§ DESCRIPTION OF THE TASK
Please copy, exactly as they appear below, the lines from the one containing "a).leaseReq = s.leaseReq := rfl" through the one containing "a).frames = s.frames := rfl".

§ Stored entries
* * * * *

-- ==== Sys2Proof/Laws/State.lean ====
section
/-! SUPPORT. What each update of the state and of a core changes, one lemma per field. -/

namespace Sys2Proof.Machine

@[simp] theorem State.setCore_ttc (s : State) (k : Nat) (c : Core) : (s.setCore k c).ttc = s.ttc := rfl
@[simp] theorem State.setCore_seams (s : State) (k : Nat) (c : Core) : (s.setCore k c).seams = s.seams := rfl
@[simp] theorem State.setCore_slot (s : State) (k : Nat) (c : Core) : (s.setCore k c).slot = s.slot := rfl
@[simp] theorem State.setCore_requests (s : State) (k : Nat) (c : Core) : (s.setCore k c).requests = s.requests := rfl
@[simp] theorem State.setCore_action (s : State) (k : Nat) (c : Core) : (s.setCore k c).action = s.action := rfl
@[simp] theorem State.setCore_mhz (s : State) (k : Nat) (c : Core) : (s.setCore k c).mhz = s.mhz := rfl
@[simp] theorem State.setCore_announced (s : State) (k : Nat) (c : Core) : (s.setCore k c).announced = s.announced := rfl
@[simp] theorem State.setCore_leaseReq (s : State) (k : Nat) (c : Core) : (s.setCore k c).leaseReq = s.leaseReq := rfl
@[simp] theorem State.setCore_revokeReq (s : State) (k : Nat) (c : Core) : (s.setCore k c).revokeReq = s.revokeReq := rfl
@[simp] theorem State.setCore_pkgs (s : State) (k : Nat) (c : Core) : (s.setCore k c).pkgs = s.pkgs := rfl
@[simp] theorem State.setCore_sheets (s : State) (k : Nat) (c : Core) : (s.setCore k c).sheets = s.sheets := rfl
@[simp] theorem State.setCore_cores (s : State) (k : Nat) (c : Core) : (s.setCore k c).cores = Tab.put k c s.cores := rfl
@[simp] theorem State.setCore_frames (s : State) (k : Nat) (c : Core) : (s.setCore k c).frames = s.frames := rfl
@[simp] theorem State.setCore_agenda (s : State) (k : Nat) (c : Core) : (s.setCore k c).agenda = s.agenda := rfl
@[simp] theorem State.setCore_savedEvents (s : State) (k : Nat) (c : Core) : (s.setCore k c).savedEvents = s.savedEvents := rfl
@[simp] theorem State.setCore_savedCores (s : State) (k : Nat) (c : Core) : (s.setCore k c).savedCores = s.savedCores := rfl
@[simp] theorem State.setCore_cur (s : State) (k : Nat) (c : Core) : (s.setCore k c).cur = s.cur := rfl
@[simp] theorem State.setCore_nextSheet (s : State) (k : Nat) (c : Core) : (s.setCore k c).nextSheet = s.nextSheet := rfl
@[simp] theorem State.setCore_placements (s : State) (k : Nat) (c : Core) : (s.setCore k c).placements = s.placements := rfl
@[simp] theorem State.setCore_free (s : State) (k : Nat) (c : Core) : (s.setCore k c).free = s.free := rfl

@[simp] theorem State.updSheet_ttc (s : State) (i : Nat) (f : Sheet → Sheet) : (s.updSheet i f).ttc = s.ttc := rfl
@[simp] theorem State.updSheet_seams (s : State) (i : Nat) (f : Sheet → Sheet) : (s.updSheet i f).seams = s.seams := rfl
@[simp] theorem State.updSheet_slot (s : State) (i : Nat) (f : Sheet → Sheet) : (s.updSheet i f).slot = s.slot := rfl
@[simp] theorem State.updSheet_requests (s : State) (i : Nat) (f : Sheet → Sheet) : (s.updSheet i f).requests = s.requests := rfl
@[simp] theorem State.updSheet_action (s : State) (i : Nat) (f : Sheet → Sheet) : (s.updSheet i f).action = s.action := rfl
@[simp] theorem State.updSheet_mhz (s : State) (i : Nat) (f : Sheet → Sheet) : (s.updSheet i f).mhz = s.mhz := rfl
@[simp] theorem State.updSheet_announced (s : State) (i : Nat) (f : Sheet → Sheet) : (s.updSheet i f).announced = s.announced := rfl
@[simp] theorem State.updSheet_leaseReq (s : State) (i : Nat) (f : Sheet → Sheet) : (s.updSheet i f).leaseReq = s.leaseReq := rfl
@[simp] theorem State.updSheet_revokeReq (s : State) (i : Nat) (f : Sheet → Sheet) : (s.updSheet i f).revokeReq = s.revokeReq := rfl
@[simp] theorem State.updSheet_pkgs (s : State) (i : Nat) (f : Sheet → Sheet) : (s.updSheet i f).pkgs = s.pkgs := rfl
@[simp] theorem State.updSheet_sheets (s : State) (i : Nat) (f : Sheet → Sheet) : (s.updSheet i f).sheets = s.sheets.map fun x => if x.id == i then f x else x := rfl
@[simp] theorem State.updSheet_cores (s : State) (i : Nat) (f : Sheet → Sheet) : (s.updSheet i f).cores = s.cores := rfl
@[simp] theorem State.updSheet_frames (s : State) (i : Nat) (f : Sheet → Sheet) : (s.updSheet i f).frames = s.frames := rfl
@[simp] theorem State.updSheet_agenda (s : State) (i : Nat) (f : Sheet → Sheet) : (s.updSheet i f).agenda = s.agenda := rfl
@[simp] theorem State.updSheet_savedEvents (s : State) (i : Nat) (f : Sheet → Sheet) : (s.updSheet i f).savedEvents = s.savedEvents := rfl
@[simp] theorem State.updSheet_savedCores (s : State) (i : Nat) (f : Sheet → Sheet) : (s.updSheet i f).savedCores = s.savedCores := rfl
@[simp] theorem State.updSheet_cur (s : State) (i : Nat) (f : Sheet → Sheet) : (s.updSheet i f).cur = s.cur := rfl
@[simp] theorem State.updSheet_nextSheet (s : State) (i : Nat) (f : Sheet → Sheet) : (s.updSheet i f).nextSheet = s.nextSheet := rfl
@[simp] theorem State.updSheet_placements (s : State) (i : Nat) (f : Sheet → Sheet) : (s.updSheet i f).placements = s.placements := rfl
@[simp] theorem State.updSheet_free (s : State) (i : Nat) (f : Sheet → Sheet) : (s.updSheet i f).free = s.free := rfl

@[simp] theorem State.updPkg_ttc (s : State) (p : Nat) (f : Package → Package) : (s.updPkg p f).ttc = s.ttc := rfl
@[simp] theorem State.updPkg_seams (s : State) (p : Nat) (f : Package → Package) : (s.updPkg p f).seams = s.seams := rfl
@[simp] theorem State.updPkg_slot (s : State) (p : Nat) (f : Package → Package) : (s.updPkg p f).slot = s.slot := rfl
@[simp] theorem State.updPkg_requests (s : State) (p : Nat) (f : Package → Package) : (s.updPkg p f).requests = s.requests := rfl
@[simp] theorem State.updPkg_action (s : State) (p : Nat) (f : Package → Package) : (s.updPkg p f).action = s.action := rfl
@[simp] theorem State.updPkg_mhz (s : State) (p : Nat) (f : Package → Package) : (s.updPkg p f).mhz = s.mhz := rfl
@[simp] theorem State.updPkg_announced (s : State) (p : Nat) (f : Package → Package) : (s.updPkg p f).announced = s.announced := rfl
@[simp] theorem State.updPkg_leaseReq (s : State) (p : Nat) (f : Package → Package) : (s.updPkg p f).leaseReq = s.leaseReq := rfl
@[simp] theorem State.updPkg_revokeReq (s : State) (p : Nat) (f : Package → Package) : (s.updPkg p f).revokeReq = s.revokeReq := rfl
@[simp] theorem State.updPkg_pkgs (s : State) (p : Nat) (f : Package → Package) : (s.updPkg p f).pkgs = listUpd s.pkgs p f := rfl
@[simp] theorem State.updPkg_sheets (s : State) (p : Nat) (f : Package → Package) : (s.updPkg p f).sheets = s.sheets := rfl
@[simp] theorem State.updPkg_cores (s : State) (p : Nat) (f : Package → Package) : (s.updPkg p f).cores = s.cores := rfl
@[simp] theorem State.updPkg_frames (s : State) (p : Nat) (f : Package → Package) : (s.updPkg p f).frames = s.frames := rfl
@[simp] theorem State.updPkg_agenda (s : State) (p : Nat) (f : Package → Package) : (s.updPkg p f).agenda = s.agenda := rfl
@[simp] theorem State.updPkg_savedEvents (s : State) (p : Nat) (f : Package → Package) : (s.updPkg p f).savedEvents = s.savedEvents := rfl
@[simp] theorem State.updPkg_savedCores (s : State) (p : Nat) (f : Package → Package) : (s.updPkg p f).savedCores = s.savedCores := rfl
@[simp] theorem State.updPkg_cur (s : State) (p : Nat) (f : Package → Package) : (s.updPkg p f).cur = s.cur := rfl
@[simp] theorem State.updPkg_nextSheet (s : State) (p : Nat) (f : Package → Package) : (s.updPkg p f).nextSheet = s.nextSheet := rfl
@[simp] theorem State.updPkg_placements (s : State) (p : Nat) (f : Package → Package) : (s.updPkg p f).placements = s.placements := rfl
@[simp] theorem State.updPkg_free (s : State) (p : Nat) (f : Package → Package) : (s.updPkg p f).free = s.free := rfl

@[simp] theorem State.post_ttc (s : State) (t ph : Nat) (o : Option Nat) (a : Act) : (s.post t ph o a).ttc = s.ttc := rfl
@[simp] theorem State.post_seams (s : State) (t ph : Nat) (o : Option Nat) (a : Act) : (s.post t ph o a).seams = s.seams := rfl
@[simp] theorem State.post_slot (s : State) (t ph : Nat) (o : Option Nat) (a : Act) : (s.post t ph o a).slot = s.slot := rfl
@[simp] theorem State.post_requests (s : State) (t ph : Nat) (o : Option Nat) (a : Act) : (s.post t ph o a).requests = s.requests := rfl
@[simp] theorem State.post_action (s : State) (t ph : Nat) (o : Option Nat) (a : Act) : (s.post t ph o a).action = s.action := rfl
@[simp] theorem State.post_mhz (s : State) (t ph : Nat) (o : Option Nat) (a : Act) : (s.post t ph o a).mhz = s.mhz := rfl
@[simp] theorem State.post_announced (s : State) (t ph : Nat) (o : Option Nat) (a : Act) : (s.post t ph o a).announced = s.announced := rfl
@[simp] theorem State.post_leaseReq (s : State) (t ph : Nat) (o : Option Nat) (a : Act) : (s.post t ph o a).leaseReq = s.leaseReq := rfl
@[simp] theorem State.post_revokeReq (s : State) (t ph : Nat) (o : Option Nat) (a : Act) : (s.post t ph o a).revokeReq = s.revokeReq := rfl
@[simp] theorem State.post_pkgs (s : State) (t ph : Nat) (o : Option Nat) (a : Act) : (s.post t ph o a).pkgs = s.pkgs := rfl
@[simp] theorem State.post_sheets (s : State) (t ph : Nat) (o : Option Nat) (a : Act) : (s.post t ph o a).sheets = s.sheets := rfl
@[simp] theorem State.post_cores (s : State) (t ph : Nat) (o : Option Nat) (a : Act) : (s.post t ph o a).cores = s.cores := rfl
@[simp] theorem State.post_frames (s : State) (t ph : Nat) (o : Option Nat) (a : Act) : (s.post t ph o a).frames = s.frames := rfl
@[simp] theorem State.post_agenda (s : State) (t ph : Nat) (o : Option Nat) (a : Act) : (s.post t ph o a).agenda = s.agenda ++ [{ ttc := t, ph := ph, sh := o, act := a }] := rfl
@[simp] theorem State.post_savedEvents (s : State) (t ph : Nat) (o : Option Nat) (a : Act) : (s.post t ph o a).savedEvents = s.savedEvents := rfl
@[simp] theorem State.post_savedCores (s : State) (t ph : Nat) (o : Option Nat) (a : Act) : (s.post t ph o a).savedCores = s.savedCores := rfl
@[simp] theorem State.post_cur (s : State) (t ph : Nat) (o : Option Nat) (a : Act) : (s.post t ph o a).cur = s.cur := rfl
@[simp] theorem State.post_nextSheet (s : State) (t ph : Nat) (o : Option Nat) (a : Act) : (s.post t ph o a).nextSheet = s.nextSheet := rfl
@[simp] theorem State.post_placements (s : State) (t ph : Nat) (o : Option Nat) (a : Act) : (s.post t ph o a).placements = s.placements := rfl
@[simp] theorem State.post_free (s : State) (t ph : Nat) (o : Option Nat) (a : Act) : (s.post t ph o a).free = s.free := rfl

@[simp] theorem State.postAll_ttc (s : State) (t i : Nat) (evs : List (Nat × Nat × Act)) : (s.postAll t i evs).ttc = s.ttc := rfl
@[simp] theorem State.postAll_seams (s : State) (t i : Nat) (evs : List (Nat × Nat × Act)) : (s.postAll t i evs).seams = s.seams := rfl
@[simp] theorem State.postAll_slot (s : State) (t i : Nat) (evs : List (Nat × Nat × Act)) : (s.postAll t i evs).slot = s.slot := rfl
@[simp] theorem State.postAll_requests (s : State) (t i : Nat) (evs : List (Nat × Nat × Act)) : (s.postAll t i evs).requests = s.requests := rfl
@[simp] theorem State.postAll_action (s : State) (t i : Nat) (evs : List (Nat × Nat × Act)) : (s.postAll t i evs).action = s.action := rfl
@[simp] theorem State.postAll_mhz (s : State) (t i : Nat) (evs : List (Nat × Nat × Act)) : (s.postAll t i evs).mhz = s.mhz := rfl
@[simp] theorem State.postAll_announced (s : State) (t i : Nat) (evs : List (Nat × Nat × Act)) : (s.postAll t i evs).announced = s.announced := rfl
@[simp] theorem State.postAll_leaseReq (s : State) (t i : Nat) (evs : List (Nat × Nat × Act)) : (s.postAll t i evs).leaseReq = s.leaseReq := rfl
@[simp] theorem State.postAll_revokeReq (s : State) (t i : Nat) (evs : List (Nat × Nat × Act)) : (s.postAll t i evs).revokeReq = s.revokeReq := rfl
@[simp] theorem State.postAll_pkgs (s : State) (t i : Nat) (evs : List (Nat × Nat × Act)) : (s.postAll t i evs).pkgs = s.pkgs := rfl
@[simp] theorem State.postAll_sheets (s : State) (t i : Nat) (evs : List (Nat × Nat × Act)) : (s.postAll t i evs).sheets = s.sheets := rfl
@[simp] theorem State.postAll_cores (s : State) (t i : Nat) (evs : List (Nat × Nat × Act)) : (s.postAll t i evs).cores = s.cores := rfl
@[simp] theorem State.postAll_frames (s : State) (t i : Nat) (evs : List (Nat × Nat × Act)) : (s.postAll t i evs).frames = s.frames := rfl
@[simp] theorem State.postAll_agenda (s : State) (t i : Nat) (evs : List (Nat × Nat × Act)) : (s.postAll t i evs).agenda = s.agenda ++ evs.map fun e => { ttc := t + e.1, ph := e.2.1, sh := some i, act := e.2.2 } := rfl
@[simp] theorem State.postAll_savedEvents (s : State) (t i : Nat) (evs : List (Nat × Nat × Act)) : (s.postAll t i evs).savedEvents = s.savedEvents := rfl
@[simp] theorem State.postAll_savedCores (s : State) (t i : Nat) (evs : List (Nat × Nat × Act)) : (s.postAll t i evs).savedCores = s.savedCores := rfl
@[simp] theorem State.postAll_cur (s : State) (t i : Nat) (evs : List (Nat × Nat × Act)) : (s.postAll t i evs).cur = s.cur := rfl
@[simp] theorem State.postAll_nextSheet (s : State) (t i : Nat) (evs : List (Nat × Nat × Act)) : (s.postAll t i evs).nextSheet = s.nextSheet := rfl
@[simp] theorem State.postAll_placements (s : State) (t i : Nat) (evs : List (Nat × Nat × Act)) : (s.postAll t i evs).placements = s.placements := rfl
@[simp] theorem State.postAll_free (s : State) (t i : Nat) (evs : List (Nat × Nat × Act)) : (s.postAll t i evs).free = s.free := rfl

* * * * *

§ SOLUTION TO THIS PROBLEM
@[simp] theorem State.post_leaseReq (s : State) (t ph : Nat) (o : Option Nat) (a : Act) : (s.post t ph o a).leaseReq = s.leaseReq := rfl
@[simp] theorem State.post_revokeReq (s : State) (t ph : Nat) (o : Option Nat) (a : Act) : (s.post t ph o a).revokeReq = s.revokeReq := rfl
@[simp] theorem State.post_pkgs (s : State) (t ph : Nat) (o : Option Nat) (a : Act) : (s.post t ph o a).pkgs = s.pkgs := rfl
@[simp] theorem State.post_sheets (s : State) (t ph : Nat) (o : Option Nat) (a : Act) : (s.post t ph o a).sheets = s.sheets := rfl
@[simp] theorem State.post_cores (s : State) (t ph : Nat) (o : Option Nat) (a : Act) : (s.post t ph o a).cores = s.cores := rfl
@[simp] theorem State.post_frames (s : State) (t ph : Nat) (o : Option Nat) (a : Act) : (s.post t ph o a).frames = s.frames := rfl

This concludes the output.